Get back onto your company and tell them they have a duty of care to inform you of all safety concerns...Because there are many and the most serious is your life... cheers


----------



## beyond_sunsets (Oct 18, 2012)

Please do be very careful.

I can't believe your Aussie firm would let you go somewhere in Mindanao where AU always release travel advisories which states not to go to Mindanao.

I think this is still a sensitive issue considering that Aussie who was kidnapped early this year.


----------



## Twh (Oct 15, 2012)

Twh said:


> Hi all, as a new user to this forum, i hope to recieve as much information as possible, and also offer advice to others after i have travelled to the philippines myself.
> 
> I will be sent to the Philippines next month by my company in Australia to carry out some work at a mine site. I will be intially in the country for one-two months, with a possibility of future trips to other various regions.
> 
> ...




Hi All, thank you for the replies and concern for my travel to Mindanao...

As i promised in my original post, and also to the many great people i met during my travel to the Philippines, i want to leave information that i hope can be be viewed by others who may be sent to Mindanao for work and have the same concerns/questions as i had.

One of the first things i think of when i am told by my company i am being sent to another country is "will i get phone signal to call home to my parents on Sunday nights" and "how much money should i carry on me".

Saftey is the first thing i should really be thinking of, i mean it is always on my mind and perhaps i sounded to "unconcerned with personal safety" in my original post, but my company is very new at working in these countries and are getting better at teaming up with local company's for help, assistance and information which in turn makes our job quicker with less chance of problems occurring.

I started of purchasing a 'Lonely Planet guide to The Philippines which had no information on Mindanao at all except a small part on Davao, in which they were right, it is a beautiful city.

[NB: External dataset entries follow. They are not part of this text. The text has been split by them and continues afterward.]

/-! ### The vector operation word (R100, R101) -/

/-- A vector operation: its header unit and its stage words (Tables 4-3 and 4-4). -/
structure VOp where
  h : Nat
  stages : List Nat
  deriving DecidableEq, Repr
def voStb (o : VOp) : Nat := fld o.h 5 4
def voSrow (o : VOp) : Nat := fld o.h 11 6
def voDtb (o : VOp) : Nat := fld o.h 13 12
def voDrow (o : VOp) : Nat := fld o.h 19 14
def voLen (o : VOp) : Nat := fld o.h 26 20
def voRop (o : VOp) : Nat := fld o.h 31 29
def voRtap (o : VOp) : Nat := fld o.h 35 32
def voRgrl (o : VOp) : Nat := fld o.h 38 36
def voKtop (o : VOp) : Nat := fld o.h 47 39
def voRtb (o : VOp) : Nat := fld o.h 49 48
def voRrow (o : VOp) : Nat := fld o.h 55 50
def voXr (o : VOp) : Nat := fld o.h 59 58

/-- Fields of a stage word. -/
def sOp (g : Nat) : Nat := fld g 3 0
def sSrc (g : Nat) : Nat := fld g 5 4
def sIdx (g : Nat) : Nat := fld g 11 6
def sOtb (g : Nat) : Nat := fld g 13 12
def sExp (g : Nat) : Int := sext 8 (fld g 21 14)
def sImm (g : Nat) : Int := sext 16 (fld g 37 22)
def sBsh (g : Nat) : Nat := fld g 40 38
/-- A QUANT stage's fields (Table 4-6). -/
def qTfmt (g : Nat) : Nat := fld g 44 41
def qMode (g : Nat) : Nat := fld g 46 45
def qReg (g : Nat) : Nat := fld g 50 47
def qSgrl (g : Nat) : Nat := fld g 53 51
def qGuard (g : Nat) : Bool := bitN g 54
def qStb (g : Nat) : Nat := fld g 56 55
def qSrow (g : Nat) : Nat := fld g 62 57

/-- The operation a VEC step names, `none` where its units leave the deck's data area. -/
def vopAt (d : Deck) (vop : Nat) : Option VOp :=
  if vop ≤ nStep d ∨ d.units.length ≤ vop then none
  else
    let h := ((d.units[vop]?).getD 0).toNat
    let n := fld h 3 0
    if 8 < n then some { h := h, stages := [] }
    else if d.units.length < vop + 1 + (n + 1) / 2 then none
    else some { h := h, stages := (List.range n).map (fun i =>
      ((d.units[vop + 1 + i / 2]?).getD 0).toNat / 2 ^ (64 * (i % 2)) % 2 ^ 64) }

/-- A stage of code `sop` reads a row-wise operand (OSRC 11b): the arithmetic stages and ROT (R101, Table 4-5). -/
def rowWise (g : Nat) : Bool := sSrc g == 3 && (decide (1 ≤ sOp g ∧ sOp g ≤ 6) || sOp g == 9)
/-- A stage reads the lane OSRC 10b selects: the arithmetic stages, DEQ, MASKSEL with CMP 000b, and QUANT with GIVEN. -/
def laneWise (g : Nat) : Bool :=
  (sSrc g == 2 && (decide (1 ≤ sOp g ∧ sOp g ≤ 6) || sOp g == 12 || (sOp g == 13 && fld g 43 41 == 0))) || (sOp g == 11 && qMode g == 2)
/-- The tile rows an operation reads: its source rows and the operand rows its stages name (Table 4-2). -/
def vopReads (o : VOp) (nrow : Nat) : List Nat :=
  (List.range nrow).map (fun j => 64 * voStb o + voSrow o + j) ++
  o.stages.flatMap (fun g =>
    if laneWise g then [64 * sOtb g + sIdx g]
    else if rowWise g then (List.range nrow).map (fun j => 64 * sOtb g + sIdx g + j)
    else [])

/-! ### Operand memory -/

/-- Unit `u` of a core's operand memory; a unit the run has not written is unspecified (R68). -/
def omRd (k : Cluster) (q u : Nat) : BitVec 128 :=
  (spFind (getCore k q).om u).getD (Config.freeUnit k.epoch (q * 2 ^ 14 + u))
def omWr (x : Core) (u : Nat) (v : BitVec 128) : Core :=
  { x with om := spSet x.om u v, omRes := spSet x.omRes u (resUnit v) }
/-- Units written from `u` up. -/
def omWrs (x : Core) (u : Nat) : List (BitVec 128) → Core
  | [] => x
  | v :: t => omWrs (omWr x u v) (u + 1) t
/-- R63: units `u` to `u + n - 1` agree with the residues stored beside them. -/
def omChk (k : Cluster) (q u n : Nat) : Bool :=
  let x := getCore k q
  (List.range n).all (fun i => match spFind x.om (u + i), spFind x.omRes (u + i) with
    | some v, some r => r == resUnit v
    | _, _ => true)
/-- `n` units from `u` up, as bytes. -/
def omBytes (k : Cluster) (q u n : Nat) : List Byte := (List.range n).flatMap (fun i => leBytes (omRd k q (u + i)).toNat 16)

/-- What a soft error in operand memory or a residue mismatch does to a step of a core (R68, R63). -/
def upFault (u : Upset) : Option Nat :=
  match u with
  | .ue => some 17
  | .residue => some 16
  | _ => none
/-- A corrected error is counted (R68). -/
def upCe (s : State) (c : Nat) (u : Upset) : State := if u = .ce then errCe s .clu c else s
/-- The physical read's error of a step that reads memory. -/
def upMem (u : Upset) : MemErr :=
  match u with
  | .ce => .corrected
  | .ue | .detect => .uncorrectable
  | _ => .none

Visa - I received a business visa through The Philippines Consulate General in Sydney. I had my tickets booked, a letter from the company in which my company had a contract with explaining what i was traveling to their site for and that they were accommodating me etc.etc... This only took half a day in Sydney, AU$80 for the visa and i payed a little more money (approx AU$20 to have my visa stamped in my passport that day). In fact, three other guys i traveled with were stamped with a 21day tourist visa on entry into Manilla no questions asked, ill explain later but if i was to return to Philippines again it would be the easiest way to enter the country just accepting the free 21day tourist visa.

Flights - I flew Philippine Airlines, they operate a great service Sydney-Manila daily with clean Boeing 777 Aircraft, plenty of legroom in Economy class and better still, arrived on time in Manila for my connection to Davao. I checke dmy bags straight through to Davao from Sydney, ill explain later the process of connections in Manila.

Manila - Arriving in Manila (on time) taking the Domestic Transfer lane in Manila Airport, i lined straight up at immigration, even though i had purchased a business visa in Sydney weeks before my trip i was till stamped with a 21day tourist visa, even a pilot i was traveling with was carrying his flight helmet and was still even stamped with a 21day tourist visa. After entering through immigration, a customs officer collected my customs declaration slip, i seen the official baggage officer when i pointed to my bag on the belt, he re tagged it with a security tag and placed it back on the next belt to be loaded to my Davao domestic flight. All airport staff were friendly and smiled and i had no issues. I then exited the international terminal, asked a security officer for assistance, he kindly pointed me in the direction of the domestic terminal, i went up the stairs, out past the taxis and around into the domestic terminal, friendly staff explained the 200peso terminal fee, i payed it and walked through to find my gate.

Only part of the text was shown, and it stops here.